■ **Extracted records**

-- ==== Sys2Proof/Laws/State.lean ====
section
/-!
SUPPORT. What each named update of the state leaves of every field, and what a read gives after it.
-/

namespace Sys2Proof.Machine

/-! ### `State.wr` -/

@[simp] theorem State.wr_shadow (s : State) (a : Nat) (v : Word) : (s.wr a v).shadow = s.shadow := rfl
@[simp] theorem State.wr_active (s : State) (a : Nat) (v : Word) : (s.wr a v).active = s.active := rfl
@[simp] theorem State.wr_time (s : State) (a : Nat) (v : Word) : (s.wr a v).time = s.time := rfl
@[simp] theorem State.wr_vbat (s : State) (a : Nat) (v : Word) : (s.wr a v).vbat = s.vbat := rfl
@[simp] theorem State.wr_otp (s : State) (a : Nat) (v : Word) : (s.wr a v).otp = s.otp := rfl
@[simp] theorem State.wr_boot (s : State) (a : Nat) (v : Word) : (s.wr a v).boot = s.boot := rfl
@[simp] theorem State.wr_serve (s : State) (a : Nat) (v : Word) : (s.wr a v).serve = s.serve := rfl
@[simp] theorem State.wr_cfg (s : State) (a : Nat) (v : Word) : (s.wr a v).cfg = s.cfg := rfl
@[simp] theorem State.wr_evt (s : State) (a : Nat) (v : Word) : (s.wr a v).evt = s.evt := rfl
@[simp] theorem State.wr_mbx (s : State) (a : Nat) (v : Word) : (s.wr a v).mbx = s.mbx := rfl
@[simp] theorem State.wr_bus (s : State) (a : Nat) (v : Word) : (s.wr a v).bus = s.bus := rfl
@[simp] theorem State.wr_ports (s : State) (a : Nat) (v : Word) : (s.wr a v).ports = s.ports := rfl
@[simp] theorem State.wr_cals (s : State) (a : Nat) (v : Word) : (s.wr a v).cals = s.cals := rfl
@[simp] theorem State.wr_rwl (s : State) (a : Nat) (v : Word) : (s.wr a v).rwl = s.rwl := rfl
@[simp] theorem State.wr_cls (s : State) (a : Nat) (v : Word) : (s.wr a v).cls = s.cls := rfl
@[simp] theorem State.wr_clus (s : State) (a : Nat) (v : Word) : (s.wr a v).clus = s.clus := rfl
@[simp] theorem State.wr_clt (s : State) (a : Nat) (v : Word) : (s.wr a v).clt = s.clt := rfl
@[simp] theorem State.wr_srv (s : State) (a : Nat) (v : Word) : (s.wr a v).srv = s.srv := rfl
@[simp] theorem State.wr_rt (s : State) (a : Nat) (v : Word) : (s.wr a v).rt = s.rt := rfl
@[simp] theorem State.wr_ptp (s : State) (a : Nat) (v : Word) : (s.wr a v).ptp = s.ptp := rfl
@[simp] theorem State.wr_pke (s : State) (a : Nat) (v : Word) : (s.wr a v).pke = s.pke := rfl
@[simp] theorem State.wr_ref (s : State) (a : Nat) (v : Word) : (s.wr a v).ref = s.ref := rfl
@[simp] theorem State.wr_clk (s : State) (a : Nat) (v : Word) : (s.wr a v).clk = s.clk := rfl
@[simp] theorem State.wr_gns (s : State) (a : Nat) (v : Word) : (s.wr a v).gns = s.gns := rfl
@[simp] theorem State.wr_tim (s : State) (a : Nat) (v : Word) : (s.wr a v).tim = s.tim := rfl
@[simp] theorem State.wr_evl (s : State) (a : Nat) (v : Word) : (s.wr a v).evl = s.evl := rfl
@[simp] theorem State.wr_draws (s : State) (a : Nat) (v : Word) : (s.wr a v).draws = s.draws := rfl
@[simp] theorem State.wr_frees (s : State) (a : Nat) (v : Word) : (s.wr a v).frees = s.frees := rfl
@[simp] theorem State.wr_outbox (s : State) (a : Nat) (v : Word) : (s.wr a v).outbox = s.outbox := rfl
@[simp] theorem State.wr_pending (s : State) (a : Nat) (v : Word) : (s.wr a v).pending = s.pending := rfl

@[simp] theorem State.rd_wr_same (s : State) (a : Nat) (v : Word) : (s.wr a v).rd a = v := tget_tset_same ..

theorem State.rd_wr_ne (s : State) {a b : Nat} (v : Word) (h : b ≠ a) : (s.wr a v).rd b = s.rd b := tget_tset_ne _ _ _ h

@[simp] theorem State.ac_wr (s : State) (a b : Nat) (v : Word) : (s.wr a v).ac b = s.ac b := rfl
@[simp] theorem State.sh_wr (s : State) (a b : Nat) (v : Word) : (s.wr a v).sh b = s.sh b := rfl

/-! ### `State.wrSh` -/

@[simp] theorem State.wrSh_live (s : State) (a : Nat) (v : Word) : (s.wrSh a v).live = s.live := rfl
@[simp] theorem State.wrSh_active (s : State) (a : Nat) (v : Word) : (s.wrSh a v).active = s.active := rfl
@[simp] theorem State.wrSh_time (s : State) (a : Nat) (v : Word) : (s.wrSh a v).time = s.time := rfl
@[simp] theorem State.wrSh_vbat (s : State) (a : Nat) (v : Word) : (s.wrSh a v).vbat = s.vbat := rfl
@[simp] theorem State.wrSh_otp (s : State) (a : Nat) (v : Word) : (s.wrSh a v).otp = s.otp := rfl
@[simp] theorem State.wrSh_boot (s : State) (a : Nat) (v : Word) : (s.wrSh a v).boot = s.boot := rfl
@[simp] theorem State.wrSh_serve (s : State) (a : Nat) (v : Word) : (s.wrSh a v).serve = s.serve := rfl
@[simp] theorem State.wrSh_cfg (s : State) (a : Nat) (v : Word) : (s.wrSh a v).cfg = s.cfg := rfl
@[simp] theorem State.wrSh_evt (s : State) (a : Nat) (v : Word) : (s.wrSh a v).evt = s.evt := rfl
@[simp] theorem State.wrSh_mbx (s : State) (a : Nat) (v : Word) : (s.wrSh a v).mbx = s.mbx := rfl
@[simp] theorem State.wrSh_bus (s : State) (a : Nat) (v : Word) : (s.wrSh a v).bus = s.bus := rfl
@[simp] theorem State.wrSh_ports (s : State) (a : Nat) (v : Word) : (s.wrSh a v).ports = s.ports := rfl
@[simp] theorem State.wrSh_cals (s : State) (a : Nat) (v : Word) : (s.wrSh a v).cals = s.cals := rfl
@[simp] theorem State.wrSh_rwl (s : State) (a : Nat) (v : Word) : (s.wrSh a v).rwl = s.rwl := rfl
@[simp] theorem State.wrSh_cls (s : State) (a : Nat) (v : Word) : (s.wrSh a v).cls = s.cls := rfl
@[simp] theorem State.wrSh_clus (s : State) (a : Nat) (v : Word) : (s.wrSh a v).clus = s.clus := rfl
@[simp] theorem State.wrSh_clt (s : State) (a : Nat) (v : Word) : (s.wrSh a v).clt = s.clt := rfl
@[simp] theorem State.wrSh_srv (s : State) (a : Nat) (v : Word) : (s.wrSh a v).srv = s.srv := rfl
@[simp] theorem State.wrSh_rt (s : State) (a : Nat) (v : Word) : (s.wrSh a v).rt = s.rt := rfl
@[simp] theorem State.wrSh_ptp (s : State) (a : Nat) (v : Word) : (s.wrSh a v).ptp = s.ptp := rfl
@[simp] theorem State.wrSh_pke (s : State) (a : Nat) (v : Word) : (s.wrSh a v).pke = s.pke := rfl
@[simp] theorem State.wrSh_ref (s : State) (a : Nat) (v : Word) : (s.wrSh a v).ref = s.ref := rfl
@[simp] theorem State.wrSh_clk (s : State) (a : Nat) (v : Word) : (s.wrSh a v).clk = s.clk := rfl
@[simp] theorem State.wrSh_gns (s : State) (a : Nat) (v : Word) : (s.wrSh a v).gns = s.gns := rfl
@[simp] theorem State.wrSh_tim (s : State) (a : Nat) (v : Word) : (s.wrSh a v).tim = s.tim := rfl
@[simp] theorem State.wrSh_evl (s : State) (a : Nat) (v : Word) : (s.wrSh a v).evl = s.evl := rfl
@[simp] theorem State.wrSh_draws (s : State) (a : Nat) (v : Word) : (s.wrSh a v).draws = s.draws := rfl
@[simp] theorem State.wrSh_frees (s : State) (a : Nat) (v : Word) : (s.wrSh a v).frees = s.frees := rfl
@[simp] theorem State.wrSh_outbox (s : State) (a : Nat) (v : Word) : (s.wrSh a v).outbox = s.outbox := rfl
@[simp] theorem State.wrSh_pending (s : State) (a : Nat) (v : Word) : (s.wrSh a v).pending = s.pending := rfl

@[simp] theorem State.sh_wrSh_same (s : State) (a : Nat) (v : Word) : (s.wrSh a v).sh a = v := tget_tset_same ..

theorem State.sh_wrSh_ne (s : State) {a b : Nat} (v : Word) (h : b ≠ a) : (s.wrSh a v).sh b = s.sh b := tget_tset_ne _ _ _ h

@[simp] theorem State.ac_wrSh (s : State) (a b : Nat) (v : Word) : (s.wrSh a v).ac b = s.ac b := rfl
@[simp] theorem State.rd_wrSh (s : State) (a b : Nat) (v : Word) : (s.wrSh a v).rd b = s.rd b := rfl

/-! ### `State.emit` -/

@[simp] theorem State.emit_live (s : State) (o : Out) : (s.emit o).live = s.live := rfl
@[simp] theorem State.emit_shadow (s : State) (o : Out) : (s.emit o).shadow = s.shadow := rfl
@[simp] theorem State.emit_active (s : State) (o : Out) : (s.emit o).active = s.active := rfl
@[simp] theorem State.emit_time (s : State) (o : Out) : (s.emit o).time = s.time := rfl
@[simp] theorem State.emit_vbat (s : State) (o : Out) : (s.emit o).vbat = s.vbat := rfl
@[simp] theorem State.emit_otp (s : State) (o : Out) : (s.emit o).otp = s.otp := rfl
@[simp] theorem State.emit_boot (s : State) (o : Out) : (s.emit o).boot = s.boot := rfl
@[simp] theorem State.emit_serve (s : State) (o : Out) : (s.emit o).serve = s.serve := rfl
@[simp] theorem State.emit_cfg (s : State) (o : Out) : (s.emit o).cfg = s.cfg := rfl
@[simp] theorem State.emit_evt (s : State) (o : Out) : (s.emit o).evt = s.evt := rfl
@[simp] theorem State.emit_mbx (s : State) (o : Out) : (s.emit o).mbx = s.mbx := rfl
@[simp] theorem State.emit_bus (s : State) (o : Out) : (s.emit o).bus = s.bus := rfl
@[simp] theorem State.emit_ports (s : State) (o : Out) : (s.emit o).ports = s.ports := rfl
@[simp] theorem State.emit_cals (s : State) (o : Out) : (s.emit o).cals = s.cals := rfl
@[simp] theorem State.emit_rwl (s : State) (o : Out) : (s.emit o).rwl = s.rwl := rfl
@[simp] theorem State.emit_cls (s : State) (o : Out) : (s.emit o).cls = s.cls := rfl
@[simp] theorem State.emit_clus (s : State) (o : Out) : (s.emit o).clus = s.clus := rfl
@[simp] theorem State.emit_clt (s : State) (o : Out) : (s.emit o).clt = s.clt := rfl
@[simp] theorem State.emit_srv (s : State) (o : Out) : (s.emit o).srv = s.srv := rfl
@[simp] theorem State.emit_rt (s : State) (o : Out) : (s.emit o).rt = s.rt := rfl
@[simp] theorem State.emit_ptp (s : State) (o : Out) : (s.emit o).ptp = s.ptp := rfl
@[simp] theorem State.emit_pke (s : State) (o : Out) : (s.emit o).pke = s.pke := rfl
@[simp] theorem State.emit_ref (s : State) (o : Out) : (s.emit o).ref = s.ref := rfl
@[simp] theorem State.emit_clk (s : State) (o : Out) : (s.emit o).clk = s.clk := rfl
@[simp] theorem State.emit_gns (s : State) (o : Out) : (s.emit o).gns = s.gns := rfl
@[simp] theorem State.emit_tim (s : State) (o : Out) : (s.emit o).tim = s.tim := rfl
@[simp] theorem State.emit_evl (s : State) (o : Out) : (s.emit o).evl = s.evl := rfl
@[simp] theorem State.emit_draws (s : State) (o : Out) : (s.emit o).draws = s.draws := rfl
@[simp] theorem State.emit_frees (s : State) (o : Out) : (s.emit o).frees = s.frees := rfl
@[simp] theorem State.emit_pending (s : State) (o : Out) : (s.emit o).pending = s.pending := rfl
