-- ==== Sys2Proof/Laws/Ops.lean ====
section
/-!
SUPPORT. What the shared operations of `Machine/Ops.lean` do: the fields that each leaves, and what the raise of an event does
to EVT_STAT and to every other register.
-/

namespace Sys2Proof.Machine

/-! ### Shapes: the fields that an operation may change -/

theorem State.bump_shape (s : State) (a n : Nat) : s.bump a n = { s with live := (s.bump a n).live } := rfl

theorem State.keepMax_shape (s : State) (a n : Nat) : s.keepMax a n = { s with live := (s.keepMax a n).live } := by
  unfold State.keepMax; split <;> rfl

theorem State.cntPass_shape (s : State) (f : Nat → Counter → Nat × Nat) :
    s.cntPass f = { s with evt := { s.evt with cnts := (s.cntPass f).evt.cnts } } := by
  unfold State.cntPass; split <;> rfl

theorem State.flow_shape (s : State) (a n : Nat) :
    s.flow a n = { s with evt := { s.evt with cnts := (s.flow a n).evt.cnts } } := State.cntPass_shape ..

theorem State.countEvent_shape (s : State) (e : Nat) :
    s.countEvent e = { s with evt := { s.evt with cnts := (s.countEvent e).evt.cnts } } := State.cntPass_shape ..

theorem State.msixSend_shape (s : State) (v : Nat) :
    s.msixSend v = { s with evt := { s.evt with msix := (s.msixSend v).evt.msix }, outbox := (s.msixSend v).outbox } := by
  unfold State.msixSend; dsimp only; split <;> rfl

theorem State.setStat_shape (s : State) (e : Nat) : s.setStat e = { s with live := (s.setStat e).live } := by
  have fold (l : List Master) (t : State) (h : t = { s with live := t.live }) :
      let u := l.foldl (fun s m =>
        if bitAt (s.rd (bankKey m (Reg.EVT_CORE_EN (e / 32)))) (e % 32) then
          s.orBits (bankKey m (Reg.EVT_CORE_STAT (e / 32))) (bitMask (e % 32))
        else s) t
      u = { s with live := u.live } := by
    induction l generalizing t with
    | nil => exact h
    | cons m l ih =>
      refine ih _ ?_
      dsimp only
      split
      · rw [h]; rfl
      · exact h
  exact fold _ _ rfl

theorem State.deliver_shape (s₀ s : State) (vs : List Nat) :
    s₀.deliver s vs = { s with
      evt := { s.evt with msix := (s₀.deliver s vs).evt.msix }, outbox := (s₀.deliver s vs).outbox } := by
  unfold State.deliver
  suffices h : ∀ (t : State), t = { s with evt := { s.evt with msix := t.evt.msix }, outbox := t.outbox } →
      let u := vs.foldl (fun s v => if !s₀.vecPend v && s.vecPend v then s.msixSend v else s) t
      u = { s with evt := { s.evt with msix := u.evt.msix }, outbox := u.outbox } from h s rfl
  induction vs with
  | nil => exact fun _ h => h
  | cons v vs ih =>
    intro t h
    refine ih _ ?_
    dsimp only
    split
    · rw [State.msixSend_shape, h]
    · exact h

theorem State.raiseBit_shape (s : State) (e : Nat) :
    s.raiseBit e = { s with
      live := (s.setStat e).live, evt := { s.evt with msix := (s.raiseBit e).evt.msix }, outbox := (s.raiseBit e).outbox } := by
  unfold State.raiseBit; rw [State.deliver_shape, State.setStat_shape]

theorem State.alarmSync_shape (s : State) :
    s.alarmSync = { s with live := s.alarmSync.live, outbox := s.alarmSync.outbox, evt := { s.evt with
      cnts := s.alarmSync.evt.cnts, msix := s.alarmSync.evt.msix, alarm := s.alarmSync.evt.alarm } } := by
  unfold State.alarmSync
  split
  · rfl
  · split
    · rfl
    · rw [State.raiseBit_shape, State.countEvent_shape]

theorem State.raise_shape (s : State) (e : Nat) :
    s.raise e = { s with live := (s.raise e).live, outbox := (s.raise e).outbox, evt := { s.evt with
      cnts := (s.raise e).evt.cnts, msix := (s.raise e).evt.msix, alarm := (s.raise e).evt.alarm } } := by
  unfold State.raise; rw [State.alarmSync_shape, State.raiseBit_shape, State.countEvent_shape]

theorem State.raiseLim_shape (s : State) (e k n : Nat) :
    s.raiseLim e k n = { s with live := (s.raiseLim e k n).live, outbox := (s.raiseLim e k n).outbox, evt := { s.evt with
      cnts := (s.raiseLim e k n).evt.cnts, msix := (s.raiseLim e k n).evt.msix, alarm := (s.raiseLim e k n).evt.alarm
      lastSet := (s.raiseLim e k n).evt.lastSet } } := by
  unfold State.raiseLim; dsimp only; split
  · rw [State.countEvent_shape]
  · rw [State.raise_shape]

theorem State.countPiece_shape (s : State) (a b : Nat) :
    s.countPiece a b = { s with evt := { s.evt with cnts := (s.countPiece a b).evt.cnts } } := State.cntPass_shape ..

theorem State.countCycles_shape (s : State) (t : Nat) :
    s.countCycles t = { s with evt := { s.evt with cnts := (s.countCycles t).evt.cnts } } := by
  unfold State.countCycles
  suffices h : ∀ (l : List Nat) (p : Nat × State), p.2 = { s with evt := { s.evt with cnts := p.2.evt.cnts } } →
      let u := l.foldl (fun (acc : Nat × State) x => (x, acc.2.countPiece acc.1 x)) p
      u.2 = { s with evt := { s.evt with cnts := u.2.evt.cnts } } from h _ _ rfl
  intro l
  induction l with
  | nil => exact fun _ h => h
  | cons x l ih =>
    intro p h
    refine ih _ ?_
    dsimp only
    rw [State.countPiece_shape, h]

theorem State.advTo_shape (s : State) (t : Nat) :
    s.advTo t = { s with time := (s.advTo t).time, evt := { s.evt with cnts := (s.advTo t).evt.cnts } } := by
  unfold State.advTo; split
  · rfl
  · dsimp only; rw [State.countCycles_shape]

theorem State.advDt_shape (s : State) (t : Nat) :
    s.advDt t = { s with time := (s.advDt t).time, evt := { s.evt with cnts := (s.advDt t).evt.cnts } } := State.advTo_shape ..

/-- What the passage of time changes of the time unit: the tick, DT, and DT just before its last edge. -/
theorem State.advTo_time (s : State) (t : Nat) :
    (s.advTo t).time = { s.time with
      now := (s.advTo t).time.now, dt := (s.advTo t).time.dt, dtPrev := (s.advTo t).time.dtPrev } := by
  unfold State.advTo; split <;> rfl

/-- Time never runs back. -/
theorem State.advTo_now (s : State) (t : Nat) : (s.advTo t).time.now = max s.time.now t := by
  unfold State.advTo
  split
  · rename_i h; exact (Nat.max_eq_left h).symm
  · rename_i h; exact (Nat.max_eq_right (Nat.le_of_not_le h)).symm

theorem State.advDt_now (s : State) (t : Nat) : (s.advDt t).time.now = max s.time.now (s.tickOfDt t) := State.advTo_now ..

theorem State.le_advTo (s : State) (t : Nat) : s.time.now ≤ (s.advTo t).time.now := by
  rw [State.advTo_now]; exact Nat.le_max_left ..

theorem State.le_advDt (s : State) (t : Nat) : s.time.now ≤ (s.advDt t).time.now := State.le_advTo ..

/-- A register read depends on the register file alone. -/
theorem State.rd_congr {s t : State} (h : s.live = t.live) (a : Nat) : s.rd a = t.rd a := by unfold State.rd; rw [h]

/-- Whether an event stands depends on the register file alone. -/
theorem State.evSet_congr {s t : State} (h : s.live = t.live) (e : Nat) : s.evSet e = t.evSet e := by
  unfold State.evSet; rw [State.rd_congr h]

/-- DT SEC depends on the time unit alone. -/
theorem State.sec_congr {s t : State} (h : s.time = t.time) : s.sec = t.sec := by unfold State.sec; rw [h]

@[simp] theorem State.advTo_slots (s : State) (t : Nat) : (s.advTo t).time.slots = s.time.slots := by rw [State.advTo_time]
@[simp] theorem State.advTo_freq (s : State) (t : Nat) : (s.advTo t).time.freq = s.time.freq := by rw [State.advTo_time]
@[simp] theorem State.advTo_st (s : State) (t : Nat) : (s.advTo t).time.st = s.time.st := by rw [State.advTo_time]
@[simp] theorem State.advTo_capt (s : State) (t : Nat) : (s.advTo t).time.capt = s.time.capt := by rw [State.advTo_time]
@[simp] theorem State.advTo_floor (s : State) (t : Nat) : (s.advTo t).time.floor = s.time.floor := by rw [State.advTo_time]
@[simp] theorem State.advTo_localRead (s : State) (t : Nat) : (s.advTo t).time.localRead = s.time.localRead := by rw [State.advTo_time]
@[simp] theorem State.advTo_slot (s : State) (t i : Nat) : (s.advTo t).slot i = s.slot i := by simp [State.slot]
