theorem clientDelayReq_sends (h : s.clAsksDelay i) {m : List Byte} (signed : s.clSigned i.val (s.clDelayMsg i) = some m) :
    ∃ len head, exec (.clientDelayReq i) s = .next ((s.clDelayAsked i).bePush (s.clPort i.val)
      (.delayReq i.val (s.client i.val).dseq) len m (some head)) := by
  change ∃ len head, execClientDelayReq i s = _
  unfold execClientDelayReq
  unfold State.clDelayMsg at signed
  dsimp only
  rw [if_neg ((s.clAsksDelay_iff i).mpr h), signed]
  exact ⟨_, _, rfl⟩

/-- R71, R149: a frame takes a place in the queue of a port that is UP, and the clients are as before. -/
theorem State.bePush_up {n : Nat} (up : s.isUp n = true) (kind : BeKind) (len : Nat) (m : List Byte) (head : Option FrameHead) :
    (∀ j, (s.bePush n kind len m head).client j = s.client j) ∧
      ∃ f, ((s.bePush n kind len m head).port n).be = (s.port n).be ++ [f] ∧ f.kind = kind ∧ f.bytes = m := by
  unfold State.bePush
  rw [if_pos up]
  exact ⟨fun _ => rfl, _, congrArg PortSt.be (State.port_updPort_same ..), rfl, rfl⟩

/-! ### Renewals and retries -/

theorem clientGrantRenew_none (j : Fin 3) (type : Fin 16)
    (h : (s.client i.val).grants.find? (fun p => p.1 == 16 * j.val + type.val) = none) :
    exec (.clientGrantRenew i j type) s = .next s := by
  change execClientGrantRenew i j type s = _
  unfold execClientGrantRenew
  rw [h]

/-- R249: a renewal is asked for when half of the grant has elapsed, by a client of profile 3 that has not asked yet. -/
def State.clRenews (g : ClGrant) : Prop :=
  s.clEn i.val = true ∧ s.clProfile i.val = 3 ∧ g.asked = false ∧ s.taskStopped 1 = false

theorem State.clRenews_iff (g : ClGrant) : ¬ (!s.clEn i.val || s.clProfile i.val ≠ 3 || g.asked || s.taskStopped 1) = true ↔
    s.clRenews i g := by
  simp [State.clRenews, and_assoc]

/-- The renewal of a grant is wanted until it is granted. -/
def State.clAwait (p : Nat × ClGrant) : State := s.updClient i.val (fun c => { c with
  grants := tput c.grants p.1 { p.2 with asked := true }
  retryAt := some (match c.retryAt with
    | some t => t
    | none => s.time.now + sTicks)
  asked := true })

section
variable {i s} {j : Fin 3} {type : Fin 16} {p : Nat × ClGrant}
  (h : (s.client i.val).grants.find? (fun p => p.1 == 16 * j.val + type.val) = some p)
include h

theorem clientGrantRenew_idle (idle : ¬ s.clRenews i p.2) : exec (.clientGrantRenew i j type) s = .next s := by
  change execClientGrantRenew i j type s = _
  unfold execClientGrantRenew
  rw [h]
  exact if_pos (Classical.not_not.mp fun c => idle ((s.clRenews_iff i p.2).mp c))
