-- ==== Sys2Proof/Machine/Step.lean ====
section
/-! DEFINITION. One step: take the host's next input and run it (log 12). -/

namespace Sys2Proof.Machine

/-- One step. A command is one step, because the host blocks until it completes (10_state.md R27, log 7). -/
def step (s : State) : Host.Outcome State Fault Refusal :=
  match fetch s with
  | .waits => .next s
  | .stuck => .fault .awaitTransport
  | .reset t => .next t.applyReset
  | .run i t => exec i t
  | .rejected r => .refused r

/-- The state with the command word `w`, numbered as the opcode table numbers its bits, presented next (log 12, log 23). -/
def State.withFetchWord (s : State) (nbits w : Nat) : State := s.present (tableWord nbits w)

end Sys2Proof.Machine
end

■ **What is being asked**
Start with the line above that contains "(s.wrSh a v).serve = s.serve := rfl" and end with the line that contains "(s.wrSh a v).rt = s.rt := rfl". Write out those lines exactly, and only those.

■ **Exercise output**
@[simp] theorem State.wrSh_serve (s : State) (a : Nat) (v : Word) : (s.wrSh a v).serve = s.serve := rfl
@[simp] theorem State.wrSh_cfg (s : State) (a : Nat) (v : Word) : (s.wrSh a v).cfg = s.cfg := rfl
@[simp] theorem State.wrSh_evt (s : State) (a : Nat) (v : Word) : (s.wrSh a v).evt = s.evt := rfl
@[simp] theorem State.wrSh_mbx (s : State) (a : Nat) (v : Word) : (s.wrSh a v).mbx = s.mbx := rfl
@[simp] theorem State.wrSh_bus (s : State) (a : Nat) (v : Word) : (s.wrSh a v).bus = s.bus := rfl
@[simp] theorem State.wrSh_ports (s : State) (a : Nat) (v : Word) : (s.wrSh a v).ports = s.ports := rfl
@[simp] theorem State.wrSh_cals (s : State) (a : Nat) (v : Word) : (s.wrSh a v).cals = s.cals := rfl
@[simp] theorem State.wrSh_rwl (s : State) (a : Nat) (v : Word) : (s.wrSh a v).rwl = s.rwl := rfl
@[simp] theorem State.wrSh_cls (s : State) (a : Nat) (v : Word) : (s.wrSh a v).cls = s.cls := rfl
@[simp] theorem State.wrSh_clus (s : State) (a : Nat) (v : Word) : (s.wrSh a v).clus = s.clus := rfl
@[simp] theorem State.wrSh_clt (s : State) (a : Nat) (v : Word) : (s.wrSh a v).clt = s.clt := rfl
@[simp] theorem State.wrSh_srv (s : State) (a : Nat) (v : Word) : (s.wrSh a v).srv = s.srv := rfl
@[simp] theorem State.wrSh_rt (s : State) (a : Nat) (v : Word) : (s.wrSh a v).rt = s.rt := rfl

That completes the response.